Start of Dataset excerpts

-- ==== Sys2Proof/Tests/Slice0.lean ====
section
/-! SUPPORT. Tests of one step each, on small states, and for each statement a witness: a concrete state and operands
that meet its hypotheses. Expected results come from the manual: the worked bytes of Chapter 12, the rules named beside
each test, and hand calculation from them. -/

set_option Elab.async false

namespace Sys2Proof.Tests

open Sys2Proof.Machine Sys2Proof.Safety

/-! ## Helpers -/

/-- The next state of an outcome. -/
def nextOf (o : Host.Outcome State Fault Refusal) : Option State :=
  match o with
  | .next t => some t
  | .fault _ | .refused _ => none

/-- The refusal of an outcome. -/
def refusalOf (o : Host.Outcome State Fault Refusal) : Option Refusal :=
  match o with
  | .refused r => some r
  | .next _ | .fault _ => none

/-- One part of the state after a command. -/
def after {α : Type} (i : Instr) (s : State) (f : State → α) : Option α := (nextOf (exec i s)).map f

/-- A port with a link and no session. -/
def linkedPort : PortRecord := { powerOnPort with state := .linked, linkFlag := true, lineUp := true }

/-- A port in session. -/
def onlinePort : PortRecord := { linkedPort with state := .online, epoch := 1, hostId := 7 }

/-- A port being fenced. -/
def fencingPort : PortRecord := { onlinePort with state := .fencing, fenceCause := some .reset }

/-- A ready part with every port ONLINE, nothing leased and nothing to scrub. -/
def idle : State := { State.reset with phase := .ready, scrubQueue := [], ports := Vector.replicate 4 onlinePort }

/-- The idle part with one port's record changed. -/
def at0 (r : PortRecord) : State := idle.setPort 0 r

/-- The idle part with a command waiting at H0. -/
def told (c : LeaseCommand) (s : State := idle) : State := s.setPort 0 { s.port 0 with commandQueue := [⟨3, c⟩] }

/-- The idle part with an access waiting at H0. -/
def asked (a : Access) (s : State) : State := s.setPort 0 { s.port 0 with accessQueue := [a] }

/-- An EXCLUSIVE lease of H0 over granules 8 to 11. -/
def lease8 : LeaseRecord :=
  { emptyRecord 1 with
    state := .active, kind := some .exclusive, written := true, base := 8, count := 4,
    holders := [⟨0, .readWrite, 100, some 100⟩], creator := some 0 }

/-- A SHARED lease of H1 over granules 20 and 21. -/
def lease20 : LeaseRecord :=
  { emptyRecord 1 with
    state := .active, kind := some .shared, base := 20, count := 2, holders := [⟨1, .read, 0, none⟩],
    creator := some 1 }

/-- The idle part with `lease8` in L0 and `lease20` in L1. -/
def leased : State := (idle.setLease 0 lease8).setLease 1 lease20

/-- A lease given notice, its deadline at 50. -/
def noticed (r : LeaseRecord) : LeaseRecord :=
  { r with state := .notice, notice := some ⟨.forced, 50⟩, revokeCause := some .forced }

/-- The leased part with H0 as a second holder of L1, its deadline at 100. -/
def shared : State := leased.setLease 1 { lease20 with holders := [⟨1, .read, 0, none⟩, ⟨0, .read, 100, some 100⟩] }

/-- A waiting EXCLUSIVE request of H2 for granules 8 to 9. -/
def waiter : WaitEntry := ⟨2, 5, .exclusive, 8, 2, 30, 60⟩

/-- The leased part with `waiter` in the queue. -/
def waiting : State :=
  { leased.setPort 2 { onlinePort with commandTags := 0x20 } with waitQueue := [waiter] }

/-- The first byte of granule 8, and of granule 20. -/
def byte8 : PoolAddress := 0x800000

/-- The first byte of granule 20. -/
def byte20 : PoolAddress := 0x1400000

/-- A READ of 8 bytes of granule 8 in host slot 0. -/
def reading : HostSlot := ⟨0, 1, .read 9, byte8, 8, 0, false⟩

/-- The leased part with `reading` in flight. -/
def inFlight : State :=
  ({ leased.setSlot 0 (some reading) with operations := [⟨0, .read byte8 8, none⟩] }.setLease 0
    { lease8 with drainCount := 1 }).setPort 0 { onlinePort with readTags := 0x200 }

/-- The same with L0 in DRAINING. -/
def drainingFlight : State := inFlight.setLease 0 { drainingRecord lease8 .fenced with drainCount := 1 }

/-- The same with a WRITE of eight bytes FFh in its place. -/
def writing : State :=
  { leased.setSlot 0 (some { reading with kind := .write }) with
    operations := [⟨0, .write byte8 (List.replicate 8 0xFF), none⟩] }.setLease 0 { lease8 with drainCount := 1 }

/-- Two granules to scrub, the first in flight. -/
def scrubbing : State := { idle with scrubQueue := [⟨40, 2⟩], scrubSlot := some 40 }

/-- A hundred and twenty-eight packets. -/
def fullList : List OutPacket := List.replicate 128 (.response 0 .ok)

/-- The standing entry 5: COMMON over granules 100 to 109, H0 with READ_WRITE and H1 with READ. -/
def commonEntry : StandingEntry :=
  { used := true, base := 100, count := 10, kind := .common, rights := #v[.readWrite, .read, .none, .none],
    scrub := true }

/-- The factory profile with `commonEntry` as entry 5. -/
def standingProfile : Profile := { factoryProfile with standing := factoryProfile.standing.set 5 commonEntry }

/-! ## Syntax that cannot occur -/

theorem test_wellFormed_refuses_long_body :
    (Instr.readArrival 0 ⟨1, List.replicate 65536 0⟩).wellFormed = false := by
  show decide ((List.replicate 65536 (0 : Byte)).length < 65536) = false
  rw [List.length_replicate]; decide

theorem test_wellFormed_takes_longest_body :
    (Instr.hello 0 ⟨5, List.replicate 65535 0⟩).wellFormed = true := by
  show decide ((List.replicate 65535 (0 : Byte)).length < 65536) = true
  rw [List.length_replicate]; decide

theorem test_wellFormed_refuses_read_transfer :
    (Instr.badFrame [0, 0, 0]).wellFormed = false ∧ (Instr.badCommand [0]).wellFormed = false ∧
      (Instr.badFrame [1, 0]).wellFormed = true := by decide

/-! ## Encodings, written out from Chapter 12 -/

/-- The check value of CRC-8 with polynomial 07h over the digits 1 to 9 is F4h. -/
theorem test_crc8 : crc8 [0x31, 0x32, 0x33, 0x34, 0x35, 0x36, 0x37, 0x38, 0x39] = 0xF4 := by decide +kernel

/-- The check value of CRC-32 over the digits 1 to 9 is CBF43926h. -/
theorem test_crc32 : crc32 [0x31, 0x32, 0x33, 0x34, 0x35, 0x36, 0x37, 0x38, 0x39] = 0xCBF43926 := by decide +kernel

theorem test_decode_read :
    decodePacket ⟨0x01, [0x1F, 0x08, 0x00, 0x10, 0x80, 0x0F, 0x00, 0x01]⟩ =
      some (.access (.read 31 0xF80100008 256)) := by decide +kernel

theorem test_decode_write :
    decodePacket ⟨0x02, [0x00, 0x00, 0x80, 0x00, 0x00, 0x02, 0x00, 0xAB, 0xCD]⟩ =
      some (.access (.write 0x800000 2 [0xAB, 0xCD])) := by decide +kernel

theorem test_decode_acquire :
    decodePacket ⟨0x03, [0x07, 0x01, 0x02, 0x34, 0x12, 0x00, 0x00, 0x01, 0x10, 0x27, 0xE8, 0x03]⟩ =
      some (.command ⟨7, .acquire 2 0x1234 65536 10000 1000⟩) := by decide +kernel

theorem test_decode_join_and_release :
    decodePacket ⟨0x03, [0x00, 0x02, 0xFF, 0x34, 0x12, 0x05, 0x00]⟩ = some (.command ⟨0, .join ⟨255, 0x1234⟩ 5⟩) ∧
      decodePacket ⟨0x03, [0x01, 0x04, 0x00, 0x01, 0x00]⟩ = some (.command ⟨1, .release ⟨0, 1⟩⟩) := by decide +kernel

theorem test_decode_ack_and_hello :
    decodePacket ⟨0x04, [0x01, 0x80]⟩ = some (.noticeAck 0x8001) ∧
      decodePacket ⟨0x05, [0x78, 0x56, 0x34, 0x12]⟩ = some (.hello 0x12345678) := by decide +kernel

theorem test_decode_malformed :
    decodePacket ⟨0x01, [0x20, 0, 0, 0, 0, 0, 8, 0]⟩ = none ∧ decodePacket ⟨0x01, [0, 0, 0, 0, 0, 0x10, 8, 0]⟩ = none ∧
      decodePacket ⟨0x06, []⟩ = none ∧ decodePacket ⟨0x03, [0x08, 0x06, 0x01]⟩ = none := by decide +kernel

/-- The frames of STATUS, PORT_STATUS of H1 and FORCE_REVOKE of L2 with generation 0103h and grace 10: the CRC-8 bytes
are calculated by hand from the polynomial. -/
theorem test_decode_frames :
    decodeTransfer (requestFrame 0x02 []) = some .status ∧
      decodeTransfer (requestFrame 0x06 [0x01]) = some (.portStatus 1) ∧
      decodeTransfer (requestFrame 0x0B [0x02, 0x03, 0x01, 0x0A, 0x00]) = some (.forceRevoke ⟨2, 0x0103⟩ 10) ∧
      decodeTransfer [0x02, 0x00, 0x2A] = some .status ∧
      decodeTransfer [0x06, 0x01, 0x01, 0x6F] = some (.portStatus 1) ∧
      decodeTransfer [0x02, 0x00, 0x2B] = some (.badFrame [0x02, 0x00, 0x2B]) ∧
      decodeTransfer [0x00, 0x00] = none := by decide +kernel

theorem test_no_table_word : decodeTableWord 8 0 = none ∧ (idle.withFetchWord 8 0) = idle := ⟨rfl, rfl⟩

/-! ## Arrivals and links -/

/-- Seven accesses. -/
def sevenReads : List Access := List.replicate 7 (.read 0 0 8)

/-- Seven commands. -/
def sevenCommands : List CommandPacket := List.replicate 7 ⟨0, .lookup 0⟩

/-- A READ packet of 8 bytes at address 0 with tag 2. -/
def readPacket : RawPacket := ⟨1, [2, 0, 0, 0, 0, 0, 8, 0]⟩

/-- A WRITE packet of 1 byte at address 0. -/
def writePacket : RawPacket := ⟨2, [0, 0, 0, 0, 0, 1, 0, 9]⟩

/-- A COMMAND packet: LOOKUP of granule 0 with tag 1. -/
def lookupPacket : RawPacket := ⟨3, [1, 7, 0, 0]⟩

/-- A NOTICE_ACK of sequence 5, and a HELLO. -/
def ackPacket : RawPacket := ⟨4, [5, 0]⟩

/-- A HELLO of host 9. -/
def helloPacket : RawPacket := ⟨5, [9, 0, 0, 0]⟩

/-- A port with a notification in flight, of this sequence, and these pending. -/
def notifiedPort (q : BitVec 16) (l : List PendingEntry) : PortRecord :=
  { onlinePort with
    unit := { entries := l, inFlight := some ⟨q, ⟨0, 1⟩, .expired, 3⟩, sequence := q, ackTimer := some 0 } }

theorem witness_ArrivalJoinsQueue :
    ((at0 { onlinePort with accessQueue := sevenReads }).port 0).lineUp = true ∧
      ((at0 { onlinePort with accessQueue := sevenReads }).port 0).accessQueue.length < 8 ∧
      decodePacket readPacket = some (.access (.read 2 0 8)) ∧ decodePacket writePacket = some (.access (.write 0 1 [9])) ∧
      ((at0 { linkedPort with accessQueue := sevenReads }).port 0).state = .linked ∧
      ((at0 { onlinePort with commandQueue := sevenCommands }).port 0).commandQueue.length < 8 ∧
      decodePacket lookupPacket = some (.command ⟨1, .lookup 0⟩) ∧ idle.phase = .ready := by decide +kernel

theorem witness_ArrivalDiscarded :
    ((at0 fencingPort).port 0).lineUp = true ∧ (at0 fencingPort).phase = .ready ∧ decodePacket ⟨6, []⟩ = none ∧
      ((at0 fencingPort).port 0).state = .fencing ∧ ((at0 linkedPort).port 0).state = .linked ∧
      ({ at0 linkedPort with phase := .startingUp false } : State).phase ≠ .ready ∧
      decodePacket ackPacket = some (.noticeAck 5) := by decide +kernel

theorem witness_NoticeAckOutcome :
    ((at0 (notifiedPort 5 [])).port 0).state = .online ∧
      ((at0 (notifiedPort 5 [])).port 0).unit.inFlight = some ⟨5, ⟨0, 1⟩, .expired, 3⟩ ∧
      decodePacket ackPacket = some (.noticeAck 5) ∧ decodePacket ⟨4, [0xFF, 0xFF]⟩ = some (.noticeAck 65535) ∧
      ((at0 (notifiedPort 65535 [⟨⟨1, 1⟩, .expired⟩])).port 0).unit.entries = [⟨⟨1, 1⟩, .expired⟩] ∧
      Room (at0 (notifiedPort 65535 [⟨⟨1, 1⟩, .expired⟩])) 0 1 ∧ ((at0 onlinePort).port 0).unit.inFlight = none := by
  decide +kernel

theorem witness_HelloOutcome :
    decodePacket helloPacket = some (.hello 9) ∧ ((at0 linkedPort).port 0).state = .linked ∧ Room (at0 linkedPort) 0 1 ∧
      ((at0 fencingPort).port 0).state = .fencing ∧ ((at0 onlinePort).port 0).state = .online ∧
      ((at0 linkedPort).port 0).lineUp = true := by decide +kernel

theorem witness_LinkEventOutcome :
    ((at0 powerOnPort).port 0).lineUp = false ∧ ((at0 powerOnPort).port 0).state = .down ∧
      ((at0 { fencingPort with lineUp := false, linkFlag := false }).port 0).state = .fencing ∧
      (State.reset.port 0).lineUp = false ∧ State.reset.phase ≠ .ready ∧ ((at0 linkedPort).port 0).lineUp = true := by
  decide +kernel

theorem witness_OutboundListOutcome :
    Room (at0 { onlinePort with outbound := fullList.tail }) 0 1 ∧ ¬ Room (at0 { onlinePort with outbound := fullList }) 0 1 ∧
      ¬ Room (at0 { linkedPort with outbound := fullList }) 0 1 ∧
      (⟨idle, [0], [], false⟩ : Work).overflowed = [0] ∧
      ((at0 { onlinePort with outbound := fullList }).port 0).outbound = .response 0 .ok :: fullList.tail := by
  decide +kernel

theorem test_readArrival :
    after (.readArrival 0 readPacket) idle (fun t => (t.port 0).accessQueue) = some [.read 2 0 8] ∧
      refusalOf (exec (.readArrival 0 writePacket) idle) = some .packetOfAnotherRow := by decide +kernel

theorem test_writeArrival :
    after (.writeArrival 0 writePacket) idle (fun t => (t.port 0).accessQueue) = some [.write 0 1 [9]] := by
  decide +kernel

theorem test_commandArrival :
    after (.commandArrival 0 lookupPacket) idle (fun t => (t.port 0).commandQueue) = some [⟨1, .lookup 0⟩] ∧
      after (.commandArrival 0 lookupPacket) (at0 linkedPort) (fun t => (t.port 0).commandQueue) = some [] := by
  decide +kernel

/-- From 65535 the sequence wraps to 1 (R130). -/
theorem test_noticeAck_wraps :
    after (.noticeAck 0 ⟨4, [0xFF, 0xFF]⟩) (at0 (notifiedPort 65535 [⟨⟨1, 1⟩, .expired⟩]))
      (fun t => ((t.port 0).unit.sequence, (t.port 0).outbound)) = some (1, [.notice 1 ⟨1, 1⟩ .expired]) := by
  decide +kernel

/-- The epoch of a new session wraps from 255 to 0 (R144). -/
theorem test_hello_wraps :
    after (.hello 0 helloPacket) (at0 { linkedPort with epoch := 255 })
      (fun t => ((t.port 0).epoch, (t.port 0).state, (t.port 0).hostId)) = some (0, .online, 9) := by decide +kernel

/-- A HELLO in a session fences the port and, no slot being occupied, ends the fence in the same event (R145, R148). -/
theorem test_hello_again :
    after (.hello 0 helloPacket) (leased.setPort 0 { onlinePort with commandTags := 1 })
      (fun t => ((t.port 0).epoch, (t.port 0).fenceCause, (t.port 0).commandTags, (t.lease 0).state,
        t.scrubQueue)) = some (2, some .rehello, 0, .free, [⟨8, 4⟩]) := by decide +kernel

theorem test_links :
    after (.linkUp 0) (at0 powerOnPort) (fun t => ((t.port 0).state, t.alertCauses)) = some (.linked, 0x010) ∧
      after (.linkLoss 0) (at0 { linkedPort with accessQueue := sevenReads })
        (fun t => ((t.port 0).state, (t.port 0).accessQueue)) = some (.down, []) ∧
      refusalOf (exec (.linkUp 0) idle) = some .linkEventsAlternate := by decide +kernel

End of Dataset excerpts

* _Task details_
Set down again, word for word, the stretch of records from the line with "(Instr.readArrival 0 ⟨1, List.replicate" to the line with "0x0F, 0x00, 0x01]⟩", both of those lines included.

* _Result below_
    (Instr.readArrival 0 ⟨1, List.replicate 65536 0⟩).wellFormed = false := by
  show decide ((List.replicate 65536 (0 : Byte)).length < 65536) = false
  rw [List.length_replicate]; decide

theorem test_wellFormed_takes_longest_body :
    (Instr.hello 0 ⟨5, List.replicate 65535 0⟩).wellFormed = true := by
  show decide ((List.replicate 65535 (0 : Byte)).length < 65536) = true
  rw [List.length_replicate]; decide

theorem test_wellFormed_refuses_read_transfer :
    (Instr.badFrame [0, 0, 0]).wellFormed = false ∧ (Instr.badCommand [0]).wellFormed = false ∧
      (Instr.badFrame [1, 0]).wellFormed = true := by decide

/-! ## Encodings, written out from Chapter 12 -/

/-- The check value of CRC-8 with polynomial 07h over the digits 1 to 9 is F4h. -/
theorem test_crc8 : crc8 [0x31, 0x32, 0x33, 0x34, 0x35, 0x36, 0x37, 0x38, 0x39] = 0xF4 := by decide +kernel

/-- The check value of CRC-32 over the digits 1 to 9 is CBF43926h. -/
theorem test_crc32 : crc32 [0x31, 0x32, 0x33, 0x34, 0x35, 0x36, 0x37, 0x38, 0x39] = 0xCBF43926 := by decide +kernel

theorem test_decode_read :
    decodePacket ⟨0x01, [0x1F, 0x08, 0x00, 0x10, 0x80, 0x0F, 0x00, 0x01]⟩ =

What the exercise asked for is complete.